What will ₹ 500 amounts to in 10 years after its deposit in a bank which pays annual interest rate of $10 \%$ compounded annually?

Solution:
$
\mathrm{P}=₹ 500, \text { C. } . \mathrm{I}=10 \%, \text { Amount after } 1 \text { year }=\mathrm{P}\left(1+\frac{r}{100}\right)=500+\left(1+\frac{10}{100}\right)=500\left(\frac{11}{10}\right)
$
Amount after 2 years $=500\left(\frac{11}{10}\right)^2$
Now $a=500\left(\frac{11}{10}\right), r=\frac{500\left(\frac{11}{10}\right)^2}{500\left(\frac{11}{10}\right)}=\frac{11}{10}$
$
t_n=a r^{n-1}, t_{10}=500\left(\frac{11}{10}\right)\left(\frac{11}{10}\right)^9=500\left(\frac{11}{10}\right)^{10}=500(1.1)^{10}=500(2.5937)=1296.87
$
Aliter:
Amount after 1 year $=500\left(1+\frac{10}{100}\right)=500\left(\frac{11}{10}\right)$
Amount after 2 years $=500\left(\frac{11}{10}\right)\left(\frac{11}{10}\right)=500\left(\frac{11}{10}\right)^2$
So amount after 10 years $=500\left(\frac{11}{10}\right)^{10}=1296.87$

Question 12 .
In a certain town, a viral disease caused severe health hazards upon its people disturbing their normal life. It was found that on each day, the virus which caused the disease spread in Geometric Progression. The amount of infectious virus particle gets doubled each day, being 5 particles on the first day.
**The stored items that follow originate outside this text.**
-- ==== Sys2Proof/Certificates/Slice0/Obligations.lean ====
section
/-! DEFINITION. The statements for the provers, each naming the rule of the spec it formalises. -/

open Sys2Proof Sys2Proof.Machine

/-! ## The machine: reset, one step, runs -/

/-- R28, R241: after reset no state has a value. That the traffic is empty and the reset input released is
the model's choice (log entries 1, 3, 5). -/
def Obligations.ResetLeavesNoTraffic : Prop :=
  State.reset.requests = [] ∧ State.reset.encResponses = [] ∧ State.reset.decResponses = []
    ∧ State.reset.resetAsserted = false

/-- R22, R244: a step is the decoded operation of the oldest request, performed at once; the request is
taken from those waiting (the queue is the model's, log entry 1). -/
def Obligations.StepPerformsDecodedRequest : Prop :=
  ∀ (s : State) (r : Request) (rest : List Request), s.resetAsserted = false → s.requests = r :: rest →
    step s = exec (decode r) { s with requests := rest }

/-- Log entry 3 (the model's choice; U3 says the spec has no such moment): with no request presented a step
changes nothing. -/
def Obligations.StepWithoutRequestChangesNothing : Prop :=
  ∀ s : State, s.requests = [] → step s = .next s

/-- R240 (the reset input is optional: D13): while it is asserted nothing is accepted and nothing answered, and
once released the first request gets its ordinary response. That the requests waiting and the responses given
survive an asserted reset, as the first clause also says, is the model's choice (log entry 5, DESIGN CHOICE):
neither R240 nor D13 says who keeps them. -/
def Obligations.ResetInputHoldsRequestsOff : Prop :=
  (∀ s : State, s.resetAsserted = true → step s = .next s) ∧
  ∀ (s : State) (r : Request) (rest : List Request), s.requests = r :: rest →
    step { s with resetAsserted := false }
      = exec (decode r) { s with requests := rest, resetAsserted := false }

/-- R75, R106, R136, R207: no step of any state stops; every failure kind is an ordinary response. -/
def Obligations.EveryStepAnswersNext : Prop :=
  ∀ s : State, ∃ t : State, step s = .next t

/-- R70, R244: a request that is taken gets exactly one response, from one unit, in that same step, and the
earlier responses stand. -/
def Obligations.EveryRequestGetsOneResponse : Prop :=
  ∀ (s : State) (r : Request) (rest : List Request), s.resetAsserted = false → s.requests = r :: rest →
    ∃ t : State, step s = .next t ∧ t.requests = rest ∧ t.resetAsserted = false ∧
      ((∃ a, t.encResponses = s.encResponses ++ [a] ∧ t.decResponses = s.decResponses) ∨
       (∃ a, t.encResponses = s.encResponses ∧ t.decResponses = s.decResponses ++ [a]))

/-- R20 and its frame: an operation changes nothing but its own unit's responses, to which it adds one; the
requests waiting, the other unit's responses and the reset input stay. -/
def Obligations.OperationsChangeOnlyTheirUnitsResponses : Prop :=
  ∀ (i : Instr) (s t : State), exec i s = .next t →
    t.requests = s.requests ∧ t.resetAsserted = s.resetAsserted ∧
    match i with
    | .encF64 _ => t.decResponses = s.decResponses ∧ ∃ a, t.encResponses = s.encResponses ++ [a]
    | .encF32 _ => t.decResponses = s.decResponses ∧ ∃ a, t.encResponses = s.encResponses ++ [a]
    | .decF64 _ => t.encResponses = s.encResponses ∧ ∃ a, t.decResponses = s.decResponses ++ [a]
    | .decF32 _ => t.encResponses = s.encResponses ∧ ∃ a, t.decResponses = s.decResponses ++ [a]

/-- R20: the response of an operation depends on its code and operand and on nothing else: two machines that
take the same request, whatever came before and whatever waits, give the same response. -/
def Obligations.ResponseDependsOnRequestAlone : Prop :=
  ∀ (s₁ s₂ t₁ t₂ : State) (r : Request) (rest₁ rest₂ : List Request),
    s₁.resetAsserted = false → s₂.resetAsserted = false →
    s₁.requests = r :: rest₁ → s₂.requests = r :: rest₂ →
    step s₁ = .next t₁ → step s₂ = .next t₂ →
    ∃ (a : List (Response 48)) (b : List DecResponse),
      t₁.encResponses = s₁.encResponses ++ a ∧ t₂.encResponses = s₂.encResponses ++ a ∧
      t₁.decResponses = s₁.decResponses ++ b ∧ t₂.decResponses = s₂.decResponses ++ b ∧
      a.length + b.length = 1

/-- R244, R245: from every state with the reset input released, `n` steps answer the first `n` requests, each
unit's responses in the order its requests entered, each the unit's answer to its own request. -/
def Obligations.RunAnswersRequestsInOrder : Prop :=
  ∀ (s : State) (n : Nat), s.resetAsserted = false → n ≤ s.requests.length →
    Host.Core.run Sys2Proof.core n s = .next
      { requests := s.requests.drop n
        encResponses := s.encResponses
          ++ (s.requests.take n).filterMap fun r => encoderAnswer (decode r)
        decResponses := s.decResponses
          ++ (s.requests.take n).filterMap fun r => decoderAnswer (decode r)
        resetAsserted := false }

/-- R22, R51: the order in which requests are performed does not matter to any response: the same requests in
another order are all performed and leave the same responses, rearranged. -/
def Obligations.OrderOfRequestsDoesNotMatter : Prop :=
  ∀ (s t t' : State) (rs rs' : List Request), s.resetAsserted = false → rs.Perm rs' →
    Host.Core.run Sys2Proof.core rs.length { s with requests := rs } = .next t →
    Host.Core.run Sys2Proof.core rs'.length { s with requests := rs' } = .next t' →
    t.requests = [] ∧ t'.requests = []
      ∧ t.encResponses.Perm t'.encResponses ∧ t.decResponses.Perm t'.decResponses

/-- R245: the units are independent: a request of one and a request of the other may be performed in either
order with the same outcome. -/
def Obligations.UnitsAreIndependent : Prop :=
  ∀ (s : State) (r q : Request) (rest : List Request), s.resetAsserted = false →
    (opOf r).getLsbD 1 ≠ (opOf q).getLsbD 1 →
    Host.Core.run Sys2Proof.core 2 { s with requests := r :: q :: rest }
      = Host.Core.run Sys2Proof.core 2 { s with requests := q :: r :: rest }

/-- R47, R208: presenting the same request again gives the same response, also after a failure. -/
def Obligations.RepeatedRequestRepeatsResponse : Prop :=
  ∀ (s : State) (r : Request), s.resetAsserted = false →
    ∃ (a : List (Response 48)) (b : List DecResponse), a.length + b.length = 1 ∧
      Host.Core.run Sys2Proof.core 2 { s with requests := [r, r] } = .next
        { s with
          requests := []
          encResponses := s.encResponses ++ a ++ a
          decResponses := s.decResponses ++ b ++ b }

/-- The invariant: every response standing in the machine is one the spec lets its unit give (R104, R133,
R135, R137, R202), in every state that meets it, whatever is presented. -/
def Obligations.StepKeepsResponsesSound : Prop :=
  ∀ s t : State, s.Sound → step s = .next t → t.Sound

/-- The invariant of sound responses holds in the model's reset state. It does because no response stands there,
which is the model's choice (log entry 1, DESIGN CHOICE): R28 gives no reset value. -/
def Obligations.ResetResponsesSound : Prop := State.reset.Sound

/-! ## Requests -/

/-- R68, R69: request words of 95_test_vectors.md (P1 to P3, F20, X30) written out from the table. -/
def Obligations.RequestWordsDecode : Prop :=
  decode 0x0400921FB54442D18#66 = .encF64 0x400921FB54442D18#64 ∧
  decode 0x1000000003DCCCCCD#66 = .encF32 0x3DCCCCCD#32 ∧
  decode 0x20000490FDAA22182#66 = .decF64 0x490FDAA22182#48 ∧
  decode 0x300007FFFFFFFFF81#66 = .decF32 0x7FFFFFFFFF81#48 ∧
  decode 0x1DEADBEEF3F800000#66 = .encF32 0x3F800000#32 ∧
  decode 0x2ABCD000000000081#66 = .decF64 0x000000000081#48

/-- R68, R69, R75: `req[65:0]` is `op[1:0]` above `operand[63:0]`; each of the four codes stands for its
operation on its slice of the operand, and every request is one of these. -/
def Obligations.RequestFormatCoversEveryRequest : Prop :=
  (∀ operand : BitVec 64,
    decode (requestOf 0b00#2 operand) = .encF64 operand ∧
    decode (requestOf 0b01#2 operand) = .encF32 (operand.extractLsb' 0 32) ∧
    decode (requestOf 0b10#2 operand) = .decF64 (operand.extractLsb' 0 48) ∧
    decode (requestOf 0b11#2 operand) = .decF32 (operand.extractLsb' 0 48)) ∧
  ∀ r : Request, ∃ (op : BitVec 2) (operand : BitVec 64),
    r = requestOf op operand ∧ r.toNat = op.toNat * 2 ^ 64 + operand.toNat ∧
    (op = 0b00#2 ∨ op = 0b01#2 ∨ op = 0b10#2 ∨ op = 0b11#2)

/-- R68, R69: decoding an encoded operation gives it back, with every operand at every value, as a word and as
a number offered as a request. -/
def Obligations.DecodeInvertsEncode : Prop :=
  ∀ i : Instr, i.wellFormed = true →
    decode (encode i) = i ∧ decodeBits (encode i).toNat = .ok i
      ∧ decodeTableWord 66 (encode i).toNat = some i

/-- Encoding a decoded request gives the request with its ignored operand bits zero, and nothing else changed.
Which bits are ignored is R69; that `encode` sends them as zero is the model's choice (log entry 7, DEDUCED), after
95_test_vectors.md section 6. R69 itself lets them hold anything. -/
def Obligations.EncodeOfDecodeClearsIgnoredBits : Prop :=
  ∀ r : Request,
    opOf (encode (decode r)) = opOf r ∧
    (operandOf (encode (decode r))).toNat =
      if opOf r = 0b00#2 then (operandOf r).toNat
      else if opOf r = 0b01#2 then (operandOf r).toNat % 2 ^ 32
      else (operandOf r).toNat % 2 ^ 48

/-- R69, U5: "Ignored bits may hold anything and never change the response". -/
def Obligations.IgnoredBitsNeverChangeTheResponse : Prop :=
  (∀ (v v' : BitVec 64), v.extractLsb' 0 32 = v'.extractLsb' 0 32 →
    respond (requestOf 0b01#2 v) = respond (requestOf 0b01#2 v')
    ∧ ∀ (s : State) (rest : List Request),
      step { s with requests := requestOf 0b01#2 v :: rest, resetAsserted := false }
        = step { s with requests := requestOf 0b01#2 v' :: rest, resetAsserted := false }) ∧
  (∀ (op : BitVec 2) (v v' : BitVec 64), op = 0b10#2 ∨ op = 0b11#2 →
    v.extractLsb' 0 48 = v'.extractLsb' 0 48 →
    respond (requestOf op v) = respond (requestOf op v')
    ∧ ∀ (s : State) (rest : List Request),
      step { s with requests := requestOf op v :: rest, resetAsserted := false }
        = step { s with requests := requestOf op v' :: rest, resetAsserted := false })

/-- A number is turned away as a request exactly when it has a bit above bit 65. That such a number is rejected, by
the name `notARequestWord`, is the model's choice (log entry 6, DEDUCED): R76 gives the one request length and says
nothing of longer numbers. That no other number is rejected is R75. -/
def Obligations.OnlyOverlongNumbersAreRejected : Prop :=
  ∀ w : Nat, decodeBits w = .error .notARequestWord ↔ 2 ^ 66 ≤ w

/-! ## The encoder -/

/-- R101 (and R105, which the spec derives from it): the request of `ENC_F64`, and what it answers, for every double and every state, with its whole frame. -/
def Obligations.EncF64AnswersByExponent : Prop :=
  (∀ operand : BitVec 64, decode (requestOf 0b00#2 operand) = .encF64 operand) ∧
  ∀ (d : Binary64) (s : State),
    ((F64.exp d).toNat = 0 →
      exec (.encF64 d) s
        = .next { s with encResponses := s.encResponses ++ [.ok 0x000000000000#48] }) ∧
    (1 ≤ (F64.exp d).toNat → (F64.exp d).toNat ≤ 894 →
      exec (.encF64 d) s = .next { s with encResponses := s.encResponses ++ [.error .underflow] }) ∧
    (895 ≤ (F64.exp d).toNat → (F64.exp d).toNat ≤ 1149 →
      ((F64.man d).toNat + 2 ^ 12) / 2 ^ 13 < 2 ^ 39 →
      ∃ p : Packed,
        exec (.encF64 d) s = .next { s with encResponses := s.encResponses ++ [.ok p] }
        ∧ Packed.sign p = F64.sign d
        ∧ (Packed.exp p).toNat = (F64.exp d).toNat - 894
        ∧ (Packed.man p).toNat = ((F64.man d).toNat + 2 ^ 12) / 2 ^ 13) ∧
    (895 ≤ (F64.exp d).toNat → (F64.exp d).toNat ≤ 1148 →
      ((F64.man d).toNat + 2 ^ 12) / 2 ^ 13 = 2 ^ 39 →
      ∃ p : Packed,
        exec (.encF64 d) s = .next { s with encResponses := s.encResponses ++ [.ok p] }
        ∧ Packed.sign p = F64.sign d
        ∧ (Packed.exp p).toNat = (F64.exp d).toNat - 893
        ∧ (Packed.man p).toNat = 0) ∧
    ((F64.exp d).toNat = 1149 → 2 ^ 52 - 2 ^ 12 ≤ (F64.man d).toNat →
      exec (.encF64 d) s = .next { s with encResponses := s.encResponses ++ [.error .overflow] }) ∧
    (1150 ≤ (F64.exp d).toNat → (F64.exp d).toNat ≤ 2046 →
      exec (.encF64 d) s = .next { s with encResponses := s.encResponses ++ [.error .overflow] }) ∧
    ((F64.exp d).toNat = 2047 →
      exec (.encF64 d) s
        = .next { s with encResponses := s.encResponses ++ [.error .unrepresentable] })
Find the day when the infectious virus particles just grow over $1,50,000$ units?
Solution:
$
\begin{aligned}
& \mathrm{a}=5, \mathrm{r}=2, \mathrm{t}_{\mathrm{n}}>150000 \text {, To find ' } \mathrm{n} \text { ' } \\
& t_n=a r^{n-1}=150000(\text { i.e }) 5(2)^{n-1}=150000 \\
& \Rightarrow 2^{n-1}=\frac{150000}{5}=30000 \\
& 2^{15}=32768 \text { and } 2^{14}=16384
\end{aligned}
$
We are given $2^{n-1}>30000 \Rightarrow 2^{15}=32768>30000 \Rightarrow n-1=14 \Rightarrow n=15$
On the $15^{\text {th }}$ day it will grow over 150000 units.